Prompt
Count every line below that holds "false". Number only.

(Collected data entries)
/-- The largest longitude and the next value (TG6, TG7), and the fewest integer digits (TG11). -/
theorem test_witness_CoordConvertsExactly_lon :
    ((stableText 24 "$T,18000.0000,W,X\n" 3).stableLine.drop 3 =
        bytesOf "18000" ++ [0x2E#8] ++ bytesOf "0000" ++ [0x2C#8] ++ 0x57#8 :: bytesOf ",X\n" ∧
      allDigits (bytesOf "18000") ∧ (bytesOf "18000").length ≤ 5 ∧ decimal (bytesOf "18000") = 18000 ∧
      IsRounded (18000 % 100 * 10 ^ 4 + 0) (60 * 10 ^ 4) 0 ∧ 18000 / 100 * 10 ^ 7 + 0 ≤ 1800000000) ∧
    ((stableText 24 "$T,18000.00001,W,X\n" 3).stableLine.drop 3 =
        bytesOf "18000" ++ [0x2E#8] ++ bytesOf "00001" ++ [0x2C#8] ++ 0x57#8 :: bytesOf ",X\n" ∧
      IsRounded (18000 % 100 * 10 ^ 5 + 1) (60 * 10 ^ 5) 2 ∧ 1800000000 < 18000 / 100 * 10 ^ 7 + 2) ∧
    ((stableText 24 "$T,7.5,S,X\n" 3).stableLine.drop 3 =
        bytesOf "7" ++ [0x2E#8] ++ bytesOf "5" ++ [0x2C#8] ++ 0x53#8 :: bytesOf ",X\n" ∧
      1 ≤ (bytesOf "7").length ∧ IsRounded (7 % 100 * 10 ^ 1 + 5) (60 * 10 ^ 1) 1250000) :=
  ⟨⟨by decide, by decide, by decide, by decide, ⟨by decide, by decide⟩, by decide⟩,
    ⟨by decide, ⟨by decide, by decide⟩, by decide⟩, ⟨by decide, by decide, ⟨by decide, by decide⟩⟩⟩

/-- TG36, TG35, TG25, TG31 and TG39. -/
theorem test_witness_CoordRejectsInOrder :
    (1 < (0x02#8 : Byte).toNat ∧ (0x01#8 : Byte).toNat ≤ 1) ∧
    IsTokenAt (stableText 24 "$T,,N,X\n" 3).stableLine 3 [] ∧
    (IsTokenAt (stableText 24 "$T,4807,N,X\n" 3).stableLine 3 (bytesOf "4807") ∧ bytesOf "4807" ≠ [] ∧
      ¬∃ I F, bytesOf "4807" = I ++ [0x2E#8] ++ F ∧ allDigits I ∧ allDigits F ∧ 1 ≤ I.length ∧ I.length ≤ 5) ∧
    (IsTokenAt (stableText 24 "$T,4807.0,n,X\n" 3).stableLine 3 (bytesOf "4807" ++ [0x2E#8] ++ bytesOf "0") ∧
      allDigits (bytesOf "4807") ∧ allDigits (bytesOf "0") ∧
      ¬∃ h rest, (stableText 24 "$T,4807.0,n,X\n" 3).stableLine.drop (3 + 6) = 0x2C#8 :: h :: rest ∧
        h ∈ [0x4E#8, 0x53#8, 0x45#8, 0x57#8]) := by
  refine ⟨by decide, ⟨bytesOf ",N,X\n", by decide, by decide, by decide⟩,
    ⟨⟨bytesOf ",N,X\n", by decide, by decide, by decide⟩, by decide, ?_⟩,
    ⟨bytesOf ",n,X\n", by decide, by decide, by decide⟩, by decide, by decide, ?_⟩
  · rintro ⟨I, F, hT, -⟩
    exact absurd (hT ▸ by simp : (0x2E#8 : Byte) ∈ bytesOf "4807") (by decide)
  · rintro ⟨h, rest, e, hm⟩
    rw [show (stableText 24 "$T,4807.0,n,X\n" 3).stableLine.drop (3 + 6) = [0x2C#8, 0x6E#8, 0x2C#8, 0x58#8, 0x0A#8] from by decide] at e
    injection e with _ e
    injection e with e _
    exact absurd (e ▸ hm) (by decide)

/-- The first and the last assigned number, and an unassigned one between. -/
theorem test_witness_RdregReadsTheNumberedRegister : ∃ table : List (Byte × Nat),
    table =
      [(0x00#8, (waiting 2).hour.toNat), (0x01#8, (waiting 2).minute.toNat), (0x02#8, (waiting 2).second.toNat),
       (0x03#8, (waiting 2).millis.toNat), (0x04#8, (waiting 2).day.toNat), (0x05#8, (waiting 2).month.toNat),
       (0x06#8, (waiting 2).year.toNat), (0x08#8, (waiting 2).latRaw.toNat), (0x09#8, (waiting 2).latFix.toNat),
       (0x0A#8, (waiting 2).latHemi.toNat), (0x0C#8, (waiting 2).lonRaw.toNat), (0x0D#8, (waiting 2).lonFix.toNat),
       (0x0E#8, (waiting 2).lonHemi.toNat), (0x0F#8, (waiting 2).rvalid.toNat), (0x10#8, (waiting 2).cur.toNat),
       (0x11#8, if (waiting 2).act then 1 else 0), (0x12#8, if (waiting 2).new then 1 else 0), (0x13#8, (waiting 2).fp.toNat),
       (0x18#8, (waiting 2).seq.toNat), (0x19#8, (waiting 2).subcnt.val),
       (0x1A#8, match (waiting 2).awst with | .none => 0 | .waiting => 1 | .matched => 2 | .timedOut => 3),
       (0x1B#8, (waiting 2).tmo.toNat), (0x1C#8, (waiting 2).rxn.toNat), (0x1D#8, (waiting 2).rxlen.toNat),
       (0x1E#8, match (waiting 2).uplpend with | .none => 0 | .unit => 1 | .final => 2),
       (0x1F#8, (waiting 2).rxck.toNat), (0x20#8, (waiting 2).explen.toNat)] ∧
    (0x00#8, 0) ∈ table ∧ (0x1A#8, 1) ∈ table ∧ (0x20#8, 9) ∈ table ∧
    0x07#8 ∉ table.map Prod.fst ∧ 0x21#8 ∉ table.map Prod.fst := ⟨_, rfl, by decide⟩

theorem test_witness_PsendSendsOnePacket (p : List Byte) (h : p.length = 65526) :
    9 + p.length ≤ 65535 ∧ 65535 < 9 + (0x00#8 :: p).length := by simp [h]

/-- A busy wait; a zero budget, no byte and 192 bytes; one byte and 191 bytes. -/
theorem test_witness_AwaitStartsTheWait :
    (waiting 2).awst = .waiting ∧ State.reset.awst ≠ .waiting ∧ State.reset.exp.wf = true ∧
    191 < (List.replicate 192 0x00#8 : List Byte).length ∧ (List.replicate 191 0x00#8 : List Byte).length ≤ 191 ∧
    1 ≤ ([0x01#8] : List Byte).length ∧ (1#16 : Half) ≠ 0 := by decide

theorem test_witness_PrxOutsideAWaitIsDropped : State.reset.awst ≠ .waiting := by decide

theorem test_witness_PrxFindsThePreamble :
    (waiting 2).Inv ∧ (waiting 2).awst = .waiting ∧ (waiting 2).rxn = 0 ∧ (receiving 1 0 0).Inv ∧
    (receiving 1 0 0).awst = .waiting ∧ (receiving 1 0 0).rxn = 1 := by
  and_intros <;> decide

/-- The lengths 8, 9, 191 and 192 (TK6, TK7). -/
theorem test_witness_PrxReadsTheLength :
    (receiving 2 0 0).Inv ∧ (receiving 2 0 0).rxn = 2 ∧
    (receiving 3 0 0x09).Inv ∧ (receiving 3 0 0x09).rxn = 3 ∧
    9 = ((receiving 3 0 0x09).byteAt .rxbuf 2).toNat + 256 * (0x00#8 : Byte).toNat ∧
    State.Inv { receiving 3 0 0xBF with rxbuf := [(0, 0x04#8), (1, 0x24#8), (2, 0xBF#8)] } ∧
    191 = ({ receiving 3 0 0xBF with rxbuf := [(0, 0x04#8), (1, 0x24#8), (2, 0xBF#8)] }.byteAt .rxbuf 2).toNat +
      256 * (0x00#8 : Byte).toNat ∧
    State.Inv { receiving 3 0 0xC0 with rxbuf := [(0, 0x04#8), (1, 0x24#8), (2, 0xC0#8)] } ∧
    State.Inv { receiving 3 0 0x08 with rxbuf := [(0, 0x04#8), (1, 0x24#8), (2, 0x08#8)] } := by
  and_intros <;> decide

/-- Each byte class of the candidate E, first and last. -/
theorem test_witness_PrxReadsBodyAndChecksum :
    (receiving 4 9 0x09).Inv ∧ (receiving 4 9 0x09).awst = .waiting ∧ 4 ≤ (receiving 4 9 0x09).rxn.toNat ∧
    (receiving 4 9 0x09).rxn.toNat < (receiving 4 9 0x09).rxlen.toNat - 3 ∧
    (receiving 6 9 0xF4).Inv ∧ (receiving 6 9 0xF4).rxn.toNat = (receiving 6 9 0xF4).rxlen.toNat - 3 ∧
    (receiving 6 9 0xF4).rxck = 0xF4#8 ∧
    (receiving 7 9 0xF4).Inv ∧ (receiving 7 9 0xF4).rxn.toNat = (receiving 7 9 0xF4).rxlen.toNat - 2 := by
  and_intros <;> decide

/-- The last byte of E, in a wait for E, in a wait for an other packet of the same length, and in a unit's wait. -/
theorem test_witness_PrxCompletesTheCandidate :
    (receiving 8 9 0xF4).Inv ∧ (receiving 8 9 0xF4).awst = .waiting ∧ 4 ≤ (receiving 8 9 0xF4).rxn.toNat ∧
    (receiving 8 9 0xF4).rxn.toNat + 1 = (receiving 8 9 0xF4).rxlen.toNat ∧
    (receiving 8 9 0xF4).rxlen = (receiving 8 9 0xF4).explen ∧
    State.Inv { receiving 8 9 0xF4 with exp := [(4, 0xFE#8)] } ∧ State.Inv { receiving 8 9 0xF4 with explen := 10 } ∧
    State.Inv { receiving 8 9 0xF4 with uplpend := .unit, seq := 0xFFFE } := by
  and_intros <;> decide

/-- The shortest packet; and the bytes after it. -/
theorem test_witness_ExpectedPacketEndsTheWait :
    (waiting 2).Inv ∧ (waiting 2).awst = .waiting ∧ (waiting 2).rxn = 0 ∧ 9 = 9 + ([] : List Byte).length ∧ 9 ≤ 191 ∧
    (waiting 2).explen.toNat = 9 ∧ (waiting 2).bytesAt .exp 0 9 = packet 0x00FD#16 [] := by
  and_intros <;> decide

theorem test_witness_OnlyAWellFormedPacketMatches :
    (receiving 8 9 0xF4).Inv ∧ (receiving 8 9 0xF4).awst = .waiting ∧
    ∃ t, exec (.prx 0x0A#8) (receiving 8 9 0xF4) = .next t ∧ t.awst = .matched := ⟨by and_intros <;> decide, by decide, _, rfl, by decide⟩

theorem test_witness_TickCountsTheBudgetDown :
    State.reset.awst ≠ .waiting ∧ (waiting 2).awst = .waiting ∧ 2 ≤ (waiting 2).tmo.toNat ∧ (waiting 1).awst = .waiting ∧
    (waiting 1).tmo.toNat = 1 := by decide

theorem test_witness_WaitTimesOutAtItsBudget :
    ((waiting 1).awst = .waiting ∧ (waiting 1).tmo.toNat = 1 ∧ 1 ≤ 1) ∧
    (waiting 0xFFFF).awst = .waiting ∧ (waiting 0xFFFF).tmo.toNat = 65535 ∧ 1 ≤ 65535 := by decide

theorem test_witness_UbeginRestartsTheUpload :
    (waiting 2).awst = .waiting ∧ State.reset.awst ≠ .waiting := by decide

theorem test_witness_UsubStoresASubPayload :
    (List.replicate 60 0xAA#8 : List Byte).length = 60 ∧ (waiting 2).awst = .waiting ∧
    { State.reset with seq := 0xFFFF }.awst ≠ .waiting ∧ { State.reset with seq := 0xFFFF }.seq = 0xFFFF#16 ∧
    { State.reset with subcnt := 1, seq := 0xFFFE }.subcnt.val < 2 ∧ { State.reset with subcnt := 1, seq := 0xFFFE }.seq ≠ 0xFFFF#16 ∧
    State.reset.ubuf.wf = true := by decide

theorem test_witness_ThirdSubPayloadSendsTheUnit :
    { State.reset with subcnt := 2, seq := 0xFFFE }.Inv ∧ (List.replicate 60 0xAA#8 : List Byte).length = 60 ∧
    { State.reset with subcnt := 2, seq := 0xFFFE }.awst ≠ .waiting ∧ { State.reset with subcnt := 2, seq := 0xFFFE }.seq ≠ 0xFFFF#16 ∧
    { State.reset with subcnt := 2, seq := 0xFFFE }.subcnt = 2 := by
  and_intros <;> decide

theorem test_witness_ThreeSubPayloadsEmitOneUnit :
    { State.reset with seq := 0xFFFE }.Inv ∧ (List.replicate 180 0xAA#8 : List Byte).length = 180 ∧
    { State.reset with seq := 0xFFFE }.awst ≠ .waiting ∧ { State.reset with seq := 0xFFFE }.seq ≠ 0xFFFF#16 ∧
    { State.reset with seq := 0xFFFE }.subcnt = 0 := by
  and_intros <;> decide

theorem test_witness_UfinSendsTheFinalPacket :
    (waiting 2).awst = .waiting ∧ { State.reset with subcnt := 1 }.awst ≠ .waiting ∧ { State.reset with subcnt := 1 }.subcnt ≠ 0 ∧
    State.reset.Inv ∧ State.reset.awst ≠ .waiting ∧ State.reset.subcnt = 0 := by
  and_intros <;> decide

theorem test_witness_InvariantHoldsAfterReset :
    Config.Params.standard.wf = true ∧
    Config.Params.wf { Config.Params.standard with maxLine := 2, dollarPolicy := .reset, srcList := [], uplTmo := 0xFFFF } = true := by
  decide

theorem test_witness_EveryStepKeepsTheInvariant :
    { receiving 8 9 0xF4 with port := [.command [0x42#8, 0x0A#8]] }.Inv ∧
    ∃ t, step { receiving 8 9 0xF4 with port := [.command [0x42#8, 0x0A#8]] } = .next t ∧ t.awst = .matched :=
  ⟨by and_intros <;> decide, _, rfl, by decide⟩

theorem test_witness_WellFormedStateNeverStops : { waiting 1 with port := [.command [0x43#8]] }.Inv := by
  and_intros <;> decide

theorem test_witness_EveryOperationAnswersOnce :
    exec .tick State.reset = .next { State.reset with responses := [[0x33#8]] } := rfl

theorem test_witness_FailureWritesNothing :
    exec .tick State.reset = .next { State.reset with responses := [[0x33#8]] } ∧
    ({ State.reset with responses := [[0x33#8]] } : State).responses = State.reset.responses ++ [Status.notWaiting.code :: []] ∧
    Status.notWaiting.mayWrite = false := ⟨rfl, rfl, rfl⟩

theorem test_witness_OnlyFeedWritesTheActiveBuffer :
    (∃ t, exec (.feed 0x41#8) (sized 8) = .next t ∧ t.buf0 = [(0, 0x41#8)]) ∧ (∀ b, Instr.take ≠ .feed b) ∧
    ∃ t, exec .take (sized 8) = .next t := ⟨⟨_, rfl, rfl⟩, nofun, _, rfl⟩

theorem test_witness_ReadOperationsChangeNothing :
    exec (.rdreg 0x10#8) State.reset = .next { State.reset with responses := [[0x00#8, 0x00#8, 0x00#8, 0x00#8, 0x00#8]] } ∧
    ∃ r, Instr.rdreg 0x10#8 = .rdreg r := ⟨rfl, _, rfl⟩

theorem test_witness_ResultRegistersBelongToTheirDecoder :
    ∃ t, exec .timed (stableText 16 "$T,0,X\n" 3) = .next t ∧ t.rvalid = timeV ∧ Instr.timed ≠ .dated ∧
      Instr.timed ≠ .coord 0#8 ∧ Instr.timed ≠ .coord 1#8 := ⟨_, rfl, by decide, by decide, by decide, by decide⟩

theorem test_witness_TransmitStreamIsAppendOnly :
    (∃ t, exec (.txframe [0x24#8]) State.reset = .next t) ∧ (∃ t, exec .has State.reset = .next t) ∧
    (∀ x, Instr.has ≠ .txframe x) ∧ (∀ c p, Instr.has ≠ .psend c p) ∧ (∀ d, Instr.has ≠ .usub d) ∧ Instr.has ≠ .ufin :=
  ⟨⟨_, rfl⟩, ⟨_, rfl⟩, nofun, nofun, nofun, nofun⟩

theorem test_witness_SavailFollowsTheFreshnessFlag :
    (∃ t, exec (.feed 0x0A#8) (sized 8) = .next t ∧ t.new = true) ∧ (∃ t, exec .take { sized 8 with new := true } = .next t) ∧
    ∃ t, exec .has { sized 8 with new := true } = .next t := ⟨⟨_, rfl, rfl⟩, ⟨_, rfl⟩, _, rfl⟩

theorem test_witness_SequenceCounterLaws :
    ∃ t, exec (.prx 0x0A#8) { receiving 8 9 0xF4 with uplpend := .unit, seq := 0xFFFE } = .next t ∧ t.seq = 0xFFFF#16 :=
  ⟨_, rfl, by decide⟩

theorem test_witness_WaitEndsOnlyByMatchOrTimeout :
    (waiting 1).awst = .waiting ∧ (∃ t, exec .tick (waiting 1) = .next t ∧ t.awst = .timedOut) ∧
    ∃ t, exec .take (waiting 1) = .next t ∧ t.awst = .waiting := ⟨rfl, ⟨_, rfl, rfl⟩, _, rfl, rfl⟩

theorem test_witness_PacketSideIgnoresTheSentenceSide :
    isPacketSide .tick = true ∧ ∃ t, step { waiting 1 with port := [.command [0x43#8]] } = .next t := ⟨rfl, _, rfl⟩

end Sys2Proof.Tests
end

section
/-!
PROOF. The state after reset (10_state.md R45): what its arrays and registers read as, and why its stable line is empty.
-/
namespace Sys2Proof.Machine

/-! ### `State.resetWith` -/

@[simp] theorem State.resetWith_mem (p : Config.Params) (S : Space) : (State.resetWith p).mem S = [] := by
  rcases S with (_ | _) | _ | _ | _ <;> rfl

@[simp] theorem State.resetWith_byteAt (p : Config.Params) (S : Space) (a : Nat) : (State.resetWith p).byteAt S a = 0#8 := by
  rw [State.byteAt, State.resetWith_mem, Memory.read_nil]

/-- R28, R45: every register `RDREG` can read holds 0 after reset. -/
@[simp] theorem State.resetWith_readReg (p : Config.Params) (g : Reg) : (State.resetWith p).readReg g = 0 := by
  cases g <;> rfl

/-! ### The empty line -/

/-- A stable buffer that begins with 0x00 holds the empty line (00_scope.md R12), whatever stands behind that byte. -/
theorem State.stableLine_eq_nil (s : State) (h : s.byteAt s.stable 0 = 0#8) : s.stableLine = [] := by
  have hread : (s.mem (.line (!s.act))).read 0 = 0#8 := h
  unfold State.stableLine State.line State.bytesAt Memory.readBytes
  cases s.params.maxLine.val with
  | zero => rfl
  | succ n => simp [List.range'_succ, hread]

@[simp] theorem State.resetWith_stableLine (p : Config.Params) : (State.resetWith p).stableLine = [] :=
  State.stableLine_eq_nil _ (State.resetWith_byteAt ..)

/-- The empty line fails at step (a) (42_validator.md R151). -/
@[simp] theorem validate_nil (p : Config.Params) : validate p [] = (.badSentinel, []) := rfl

/-! ### `HAS` and `VALID` -/

theorem exec_has (s : State) : exec .has s = .next (s.answer .ok [bitByte s.new]) := execHas_eq s

theorem exec_valid (s : State) :
    exec .valid s = .next (s.answer (validate s.params s.stableLine).1 (validate s.params s.stableLine).2) := execValid_eq s

theorem exec_has_of_not_new (s : State) (h : s.new = false) :
    exec .has s = .next { s with responses := s.responses ++ [[0x00#8, 0x00#8]] } := by
  have hbit : bitByte s.new = 0x00#8 := by rw [h]; rfl
  rw [exec_has, hbit]
  rfl

theorem exec_valid_of_stableLine_nil (s : State) (h : s.stableLine = []) :
    exec .valid s = .next { s with responses := s.responses ++ [[0x10#8]] } := by
  rw [exec_valid, h, validate_nil]
  rfl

Answer box
2